MATERIALS AND METHODS: We isolated CD24+ cells CSCs using magnetic-activated cell sorting system. We extracted total RNA and carried out reverse transcription polymerase chain reaction analysis. We counted the cell colonies using soft agar assay and assessed the cell invasion using cell migration assay. We implanted CD24+ or CD24- cells into the flank of non-obese diabetic severe combined immunodeficiency mice, and measured the tumor volumes every 5 days until the end of the experiment. We carried out immunohistochemical analysis to study the tissue sections.
RESULTS: We demonstrated that the CD24+ subpopulation has self-renewal properties in vitro and in vivo by using soft agar assay and xenograft tumor model. Furthermore, we confirmed that CD24 expression is accompanied by activation of Notch1 signaling pathway.
CONCLUSION: This study provides new knowledge on the role of CD24 in the tumorigenic ability of melanoma.

Entities:  

Keywords:  CD24; apoptosis; melanoma; migration; therapy

Year:  2018        PMID: 29928131      PMCID: PMC6003289          DOI: 10.2147/OTT.S157043

Source DB:  PubMed          Journal:  Onco Targets Ther        ISSN: 1178-6930            Impact factor:   4.147


Introduction

Cutaneous melanoma (CM), a malignant tumor of the pigment-producing melanocytes, is the most lethal form of skin cancer.1 Surgery is still the primary treatment for CM.1 Several adjuvant therapies have been used for CM, such as radiation therapy and immunotherapy.2,3 However, the major obstacle to an effective treatment for melanoma is tumor heterogeneity.4 Melanoma contains multiple cell populations with various antigens.5 In order to elucidate the roles of the distinct cancer cell subpopulations in melanoma, we isolated two subpopulations based on CD24 expression. In our previous study, we have demonstrated that the levels of CD24 mRNA and protein were higher in cancer tissues than that in normal tissues of the melanoma patients.6 CD24, a 27-amino-acid single-chain protein that binds to the extracellular matrix, is a widely used cancer stem cell marker.7 CD24+ cancer cell colonies isolated from some cancers, such as nasopharyngeal carcinoma,8 ovarian cancer,9 and pancreatic cancer, showed increased self-renewal and enhanced chemoresistance.10 However, other studies showed that lack of CD24 expression appears to be critical for the identification of the breast cancer stem-like cells (CSCs).11,12 In this study, we demonstrated that CD24 was markedly associated with the properties of melanoma cells. CD24 expression in these cells is accompanied by activation of Notch1 signaling pathway. This study provides new knowledge on the role of CD24 in the tumorigenic ability of melanoma.

Materials and methods

Cell lines and culture

The melanoma cell lines, A375 and B16F10, were obtained from the American Type Culture Collection (ATCC; Manassas, VA, USA). Cell lines were grown in Dulbecco’s Modified Eagle’s Medium (Hyclone, Logan, UT, USA) supplemented with 10% fetal bovine serum and antibiotics (100 U/mL penicillin and 100 μg/mL streptomycin) and maintained in a humidified incubator with 5% CO2 at 37°C.

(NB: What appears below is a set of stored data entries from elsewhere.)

-- ==== Sys2Proof/Certificates/Slice0/Obligations.lean ====
section
/-! DEFINITION. The statements about the model: what every step keeps, what stops, and for every command of the table where it
completes with its own effect. Each docstring names the rules of spec/ that it rests on. -/

open Sys2Proof Sys2Proof.Machine

/-! ## The machine -/

/-- A step runs the command at the front of the queue on the state with the queue's rest. -/
def Obligations.StepRunsFrontCommand : Prop :=
  ∀ (c : Instr) (rest : List Instr) (s : State),
    step { s with pending := c :: rest } = exec c { s with pending := rest }

/-- With no command waiting, device time advances by the increment of one XFAB cycle while the crystal is stable, and nothing
else changes (R614; that an empty queue is one cycle is the model's choice, notes/assumptions/1.md). -/
def Obligations.IdleStepAdvancesDeviceTime : Prop :=
  ∀ s : State, s.pending = [] → ∃ s', step s = .next s'
    ∧ s'.time.acc = s.time.acc + (if s.clk.xtalOk then s.time.incr else 0)
    ∧ s' = { s with time := { s.time with acc := s'.time.acc } }

/-- After reset memory and engines are in canonical form, every unit is there, and no command waits. -/
def Obligations.ResetIsGood : Prop :=
  State.Good State.reset ∧ State.reset.pending = []

/-- Every step keeps device memory, host memory and every tile's engine in canonical form, and every unit of the package: from
every such state, whatever command is in front. -/
def Obligations.EveryStepKeepsGood : Prop :=
  ∀ s s' : State, s.Good → step s = .next s' → s'.Good

/-- Every command within the absolute maximum ratings has a next state, in every state (R687 alone stops the model).
Beyond the ratings the model stops: an input voltage outside −60 V to 80 V, a junction reading over 125 °C that the sensor can
give (R687, R578).
Where a clause rests on a choice of the model it is that of notes/assumptions/9.md. -/
def Obligations.OnlyBeyondRatingsStops : Prop :=
  (∀ (c : Instr) (s : State), Instr.Rated c → ∃ s', exec c s = .next s')
  ∧ ((∀ (mV : Int) (mA : Nat) (s : State), mV < -60000 ∨ 80000 < mV → exec (.supplySample mV mA) s = .fault .beyondRatings)
        ∧ (∀ (die k : Nat) (v : Int) (s : State), 500 < v ∧ v ≤ 600 →
            exec (.sensorSample (.junction die k) (some v)) s = .fault .beyondRatings)
        ∧ (∀ (k : Nat) (v : Int) (s : State), 500 < v ∧ v ≤ 600 →
            exec (.sensorSample (.ioJunction k) (some v)) s = .fault .beyondRatings))

/-! ## VECTOR -/

/-- The arithmetic of one element: each active element is the operation of R124 on the elements of the sources as they were
before the instruction, and it raises that operation's flags.
The operations of one source: the fixed functions of R59 and R130, sign operations, conversion, and the move of a pattern.
Where a clause rests on a choice of the model it is that of notes/assumptions/5.md. -/
def Obligations.VectorArithmeticAndUnary : Prop :=
  (∀ (s : State) (t : Nat) (c : Cmd) (a : VArgs), EngineRuns s t c → (engOf s t).Wf → a.par = false →
     let A := srcA s t a
     let B := srcB s t a
     let C := srcC s t a
     (vFields a { va := true, vb := true } = true → ∀ p ∈ [(Instr.vadd t a, fadd), (.vsub t a, fsub), (.vmul t a, fmul), (.vdiv t a, fdiv),
         (.vmin t a, fmin), (.vmax t a, fmax), (.viadd t a, iadd), (.visub t a, isub), (.vimul t a, imul)],
       ElementWise s t c a p.1 (fun e => p.2 (A e) (B e)))
     ∧ (vFields a { va := true, vb := true, vc := true } = true →
       ElementWise s t c a (.vfma t a) (fun e => ffma (A e) (B e) (C e))))
  ∧ (∀ (s : State) (t : Nat) (c : Cmd) (a : VArgs), EngineRuns s t c → (engOf s t).Wf → a.par = false → vFields a { va := true } = true →
        ∀ p ∈ [(Instr.vrcp t a, funary .rcp), (.vrsqrt t a, funary .rsqrt), (.vexp t a, funary .exp), (.vexp2 t a, funary .exp2),
            (.vlog t a, funary .log), (.vtanh t a, funary .tanh), (.vsigm t a, funary .sigm), (.vgelu t a, funary .gelu),
            (.vsilu t a, funary .silu), (.vabs t a, fabs), (.vneg t a, fneg), (.vcvtI2f t a, i2f), (.vmov t a, fun w => (w, 0))],
          ElementWise s t c a p.1 (fun e => p.2 (srcA s t a e)))

/-- Selection, narrowing with the rounding of each element's row, index patterns and permutes (R49, R56 to R58, R124, R129). -/
def Obligations.VectorSelectAndConvert : Prop :=
  ∀ (s : State) (t : Nat) (c : Cmd) (a : VArgs), EngineRuns s t c → (engOf s t).Wf → a.par = false →
    let g := engOf s t
    let A := srcA s t a
    let mode := fun e => elemMode (vctx s c) g.geom a.n.toNat a.rmode.toNat a.site.toNat e
    (vFields a { va := true, vb := true, ms := true } = true →
      ElementWise s t c a (.vsel t a) (fun e => (if mGet g a.ms.toNat e then A e else srcB s t a e, 0)))
    ∧ (vFields a { va := true, rnd := true } = true → rowsOk (vctx s c) g.geom a.n.toNat a.rmode.toNat = true →
      ElementWise s t c a (.vcvtF2i t a) (fun e => f2i (mode e) (dec32 (A e))))
    ∧ (vFields a { va := true, rnd := true, sat := true, fmt := true } = true → fmtAct a.fmt.toNat = true →
      rowsOk (vctx s c) g.geom a.n.toNat a.rmode.toNat = true →
      ElementWise s t c a (.vqnt t a) (fun e => quantWord a.fmt.toNat (mode e) a.sat (A e)))
    ∧ (vFields a { sub := true, imm := true } = true → a.sub.toNat < 2 →
      ElementWise s t c a (.viota t a) (fun e =>
        satI32 (a.imm.toInt + (if a.sub = 0 then e else e % geoRow g.geom a.n.toNat : Nat))))
    ∧ (vFields a { va := true, vb := true } = true →
      ElementWise s t c a (.vperm t a) (fun e =>
        let i := (srcB s t a e).toInt
        if i < 0 ∨ (a.n.toNat : Int) ≤ i then (0, flRange) else (A i.toNat, 0)))
    ∧ (vFields a { imm := true } = true → ElementWise s t c a (.vbci t a) (fun _ => (a.imm, 0)))
    ∧ (vFields a { va := true, imm := true } = true →
      ElementWise s t c a (.vbce t a) (fun _ =>
        if a.n.toNat ≤ a.imm.toNat % 4096 then (0, flRange) else (A (a.imm.toNat % 4096), 0)))

/-- Masks: comparison, the logic of two masks, a fill, and the count of MPOP, which goes to element 0 whatever the mask
(R117, R124). -/
def Obligations.VectorMasks : Prop :=
  ∀ (s : State) (t : Nat) (c : Cmd) (a : VArgs), EngineRuns s t c → (engOf s t).Wf → a.par = false →
    let g := engOf s t
    let M := mGet g a.va.toNat
    (vFields a { va := true, vb := true, sub := true } = true → a.sub.toNat ≤ 5 → a.vd.toNat < 8 →
      MaskWise s t c a (passes a.n.toNat) (.vcmp t a) (fun e => fcmp a.sub.toNat (srcA s t a e) (srcB s t a e)))
    ∧ (vFields a { va := true, vb := true } = true → a.vd.toNat < 8 → a.va.toNat < 8 → a.vb.toNat < 8 →
      ∀ p ∈ [(Instr.mand t a, (· && ·)), (.mor t a, (· || ·)), (.mxor t a, (fun x y => x != y))],
        MaskWise s t c a 1 p.1 (fun e => p.2 (M e) (mGet g a.vb.toNat e)))
    ∧ (vFields a { va := true } = true → a.vd.toNat < 8 → a.va.toNat < 8 →
      MaskWise s t c a 1 (.mnot t a) (fun e => !M e))
    ∧ (vFields a { imm := true } = true → a.vd.toNat < 8 →
      MaskWise s t c a 1 (.mfill t a) (fun _ => a.imm.getLsbD 0))
    ∧ (vFields a { va := true } = true → a.va.toNat < 8 →
      ∃ g', exec (.mpop t a) s = .next (engineStep s t c g' (vecCounted s t 1 0 0))
        ∧ vGet g' a.vd.toNat 0 = BitVec.ofNat 32
          ((List.range a.n.toNat).filter (fun e => vActive g a.men a.msk.toNat e && M e)).length
        ∧ OnlyReg g g' a.vd.toNat 1 ∧ g'.flags = g.flags)

/-- VRED writes one result for each row to the first elements of VD, whatever the mask, and VSCAN the running combination of
each row to the active elements (R125, R128).
VGEOM sets the row geometry and VFCLR clears the flags that FMASK names; neither touches a register, and each issues for one
cycle (R118, R136, R138). -/
def Obligations.VectorRowsGeometryAndFlags : Prop :=
  (∀ (s : State) (t : Nat) (c : Cmd) (a : VArgs), EngineRuns s t c → (engOf s t).Wf → a.par = false →
     let g := engOf s t
     let row := rowElems g a.n.toNat a.men a.msk.toNat a.va.toNat
     let rows := if a.n.toNat = 0 then 1 else geoRows g.geom a.n.toNat
     (vFields a { va := true, sub := true } = true → a.sub.toNat ≠ 7 →
       ∃ g' n, exec (.vred t a) s = .next (engineStep s t c g' (vecCounted s t (passes a.n.toNat) 0 n))
         ∧ (∀ q, q < rows → vGet g' a.vd.toNat q = (redRow a.sub.toNat (row q)).1)
         ∧ OnlyReg g g' a.vd.toNat rows
         ∧ (∀ b, g'.flags.getLsbD b =
           (g.flags.getLsbD b || (List.range rows).any (fun q => (redRow a.sub.toNat (row q)).2.getLsbD b))))
     ∧ (vFields a { va := true, sub := true } = true → a.sub.toNat ∈ [0, 2, 3] →
       ∃ g', exec (.vscan t a) s = .next (engineStep s t c g' (vecCounted s t (passes a.n.toNat) 0 0))
         ∧ LanesHold g g' a (fun e => canon32 (((((List.range (geoRows g.geom a.n.toNat)).map
             (fun q => (scanRow (scanFn a.sub.toNat) (row q)).1)).flatten)[e]?).join.getD 0))
         ∧ OnlyReg g g' a.vd.toNat a.n.toNat))
  ∧ (∀ (s : State) (t : Nat) (c : Cmd), EngineRuns s t c →
        (∀ a : VGeomArgs, a.par = false → a.rsv = 0 → a.rowlen.toNat ≤ 4096 →
          exec (.vgeom t a) s = .next (engineStep s t c
            { engOf s t with geom := { rowlen := a.rowlen.toNat, row0 := a.row0.toNat, elem0 := a.elem0.toNat, nostrm := a.nostrm } }
            (vecCounted s t 1 0 0)))
        ∧ (∀ a : VFclrArgs, a.par = false → a.rsv = 0 →
          exec (.vfclr t a) s = .next (engineStep s t c { engOf s t with flags := (engOf s t).flags &&& ~~~a.fmask }
            (vecCounted s t 1 0 0))))

/-- A vector instruction with a field that R132 refuses aborts its task with cause 0x10 at its own index, and has no effect. -/
def Obligations.RefusedVectorFieldsAbort : Prop :=
  ∀ (s : State) (t : Nat) (c : Cmd) (a : VArgs), getCmd s t = some c → dispatches s t c = true → passesBegin s t = true → enginesDone c = true →
    ∀ p ∈ [(Instr.vadd t a, vFields a { va := true, vb := true }), (.vsub t a, vFields a { va := true, vb := true }),
        (.vmul t a, vFields a { va := true, vb := true }), (.vdiv t a, vFields a { va := true, vb := true }),
        (.vfma t a, vFields a { va := true, vb := true, vc := true }), (.vmov t a, vFields a { va := true }),
        (.vexp t a, vFields a { va := true }), (.vsel t a, vFields a { va := true, vb := true, ms := true }),
        (.vcmp t a, vFields a { va := true, vb := true, sub := true } && decide (a.sub.toNat ≤ 5) && decide (a.vd.toNat < 8)),
        (.vqnt t a, vFields a { va := true, rnd := true, sat := true, fmt := true } && fmtAct a.fmt.toNat),
        (.vred t a, vFields a { va := true, sub := true } && decide (a.sub.toNat ≠ 7)),
        (.vscan t a, vFields a { va := true, sub := true } && [0, 2, 3].elem a.sub.toNat),
        (.vbci t a, vFields a { imm := true }), (.mfill t a, vFields a { imm := true } && decide (a.vd.toNat < 8))],
      p.2 = false → exec p.1 s = .next (abortTask s c.task { cause := 0x10, tile := t, pc := c.pc, halt := 0, addr := 0 })

/-- Loads: with a readable operand, each active element is the element that layout M, G or S names, as the tile's engine reads it;
under MZ an inactive one is +0, else it keeps its contents; nothing is stored (R117, R131, R133, R134).
Where a clause rests on a choice of the model it is that of notes/assumptions/21.md and notes/assumptions/73.md. -/
def Obligations.VectorLoads : Prop :=
  ∀ (s : State) (t u : Nat) (c : Cmd), EngineRuns s t c → (engOf s t).Wf →
    let g := engOf s t
    let rd := readsOf s t c u
    (∀ a : MArgs, a.par = false → mFields a = true → a.rmode = 0 → a.sat = false → a.site = 0 → tileField s t c a.tile = .ok u →
      let w := fmtBits a.fmt.toNat
      (∀ e, e < a.n.toNat → vActive g a.men a.msk.toNat e = true →
        let b := elemBit a.addr.toNat a.stride.toInt w a.n.toNat a.run.toNat e
        0 ≤ b ∧ CanRead s t c u (b.toNat / 8) ((b.toNat + w + 7) / 8 - b.toNat / 8)
          ∧ (fmtIsMx a.fmt.toNat = true → CanRead s t c u (scaleOff a.saddr.toNat a.n.toNat a.run.toNat e) 1)) →
      ∃ (f : Nat → W32 × Flags) (g' : Engine),
        (∀ e, e < a.n.toNat → vActive g a.men a.msk.toNat e = true → loadElem rd a e = .ok (f e))
        ∧ exec (.vld t a) s = .next (engineStep s t c g' (vecCounted s t (passes a.n.toNat) 0 0))
        ∧ (∀ e, e < a.n.toNat → vGet g' a.vr.toNat e =
            if vActive g a.men a.msk.toNat e then (f e).1 else if a.mz then 0 else vGet g a.vr.toNat e)
        ∧ OnlyReg g g' a.vr.toNat a.n.toNat)
    ∧ (∀ a : GArgs, a.par = false → a.n.toNat ≤ 4096 → a.rsv = 0 → gathFmt a.fmt.toNat = true → tileField s t c a.tile = .ok u →
      let w := fmtBits a.fmt.toNat
      let i := fun (e : Nat) => (vGet g a.vb.toNat e).toInt
      let out := fun (e : Nat) => decide (i e < 0 ∨ (a.lim.toNat : Int) ≤ i e)
      let off := fun (e : Nat) => a.addr.toNat + (i e).toNat * (w / 8)
      (∀ e, e < a.n.toNat → vActive g a.men a.msk.toNat e = true → out e = false → CanRead s t c u (off e) (w / 8)) →
      ∃ g' n, exec (.vgath t a) s = .next (engineStep s t c g' (vecCounted s t (passes a.n.toNat) n 0))
        ∧ (∀ e, e < a.n.toNat → vGet g' a.vd.toNat e =
            if vActive g a.men a.msk.toNat e then
              (if out e then 0 else widen a.fmt.toNat (leNat (readBytes s t c u (off e) (w / 8))))
            else if a.mz then 0 else vGet g a.vd.toNat e)
        ∧ OnlyReg g g' a.vd.toNat a.n.toNat)
    ∧ (∀ (a : SArgs) (b : Nat → List Nat), a.par = false →
      sFields a g.geom = true → a.rmode = 0 → a.sat = false → a.baddr = 0 → a.site = 0 → tileField s t c a.tile = .ok u →
      (∀ i, i < a.n.toNat / 128 → (b i).length = 128
        ∧ sloeAt rd c.refS a.fmt.toNat (a.daddr.toNat + 4 * i) = .ok (b i)) →
      ∃ g', exec (.vlds t a) s = .next (engineStep s t c g' (vecCounted s t (passes a.n.toNat) 0 0))
        ∧ (∀ e, e < a.n.toNat → vGet g' a.vr.toNat e = widen a.fmt.toNat (((b (e / 128))[e % 128]?).getD 0))
        ∧ OnlyReg g g' a.vr.toNat a.n.toNat)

Isolation of CD24+ cells from A375 and B16F10 cell lines

Magnetic-activated cell sorting (FACS Vantage SE; Becton Dickinson, Franklin Lakes, NJ, USA) was carried out using CD24 microbeads, according to the manufacturer’s protocol (STEMCELL Technologies, Vancouver, BC, Canada). Cells were labeled with anti-CD24 antibody cocktail and mixed with magnetic microbeads, and then separated by a magnet. Sorted CD24+ and CD24− cells were cultured on a six-well plate and used in the following studies.

RNA isolation and reverse transcription polymerase chain reaction (RT-PCR)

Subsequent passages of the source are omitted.